(Records supplied begins)

-- ==== Sys2Proof/Machine/Frames.lean ====
section
/-! DEFINITION. What a command may touch, as relations between the state before and the state after: the words in which the
statements say what is left unchanged. -/

namespace Sys2Proof.Machine

/-- Only the event recorder, the performance counters, the pending bits of masked MSI-X vectors and what the part sends out
differ. -/
def Quiet (s t : State) : Prop :=
  t = { s with gth := { s.gth with pba := t.gth.pba }, evt := t.evt, pmc := t.pmc, out := t.out }

/-- The same, and what a completion touches: queue pairs and held completions, the tenant view, the gates of the Lodge, the
console. -/
def Answering (s t : State) : Prop :=
  t = { s with gth := t.gth, ten := t.ten, ldg := t.ldg, aut := t.aut, evt := t.evt, pmc := t.pmc, out := t.out }

end Sys2Proof.Machine
end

(Records supplied ends)

_Problem_: Retype each entry exactly.

_Result_:
-- ==== Sys2Proof/Machine/Frames.lean ====
section
/-! DEFINITION. What a command may touch, as relations between the state before and the state after: the words in which the
statements say what is left unchanged. -/

namespace Sys2Proof.Machine

/-- Only the event recorder, the performance counters, the pending bits of masked MSI-X vectors and what the part sends out
differ. -/
def Quiet (s t : State) : Prop :=
  t = { s with gth := { s.gth with pba := t.gth.pba }, evt := t.evt, pmc := t.pmc, out := t.out }

/-- The same, and what a completion touches: queue pairs and held completions, the tenant view, the gates of the Lodge, the
console. -/
def Answering (s t : State) : Prop :=
  t = { s with gth := t.gth, ten := t.ten, ldg := t.ldg, aut := t.aut, evt := t.evt, pmc := t.pmc, out := t.out }

end Sys2Proof.Machine
end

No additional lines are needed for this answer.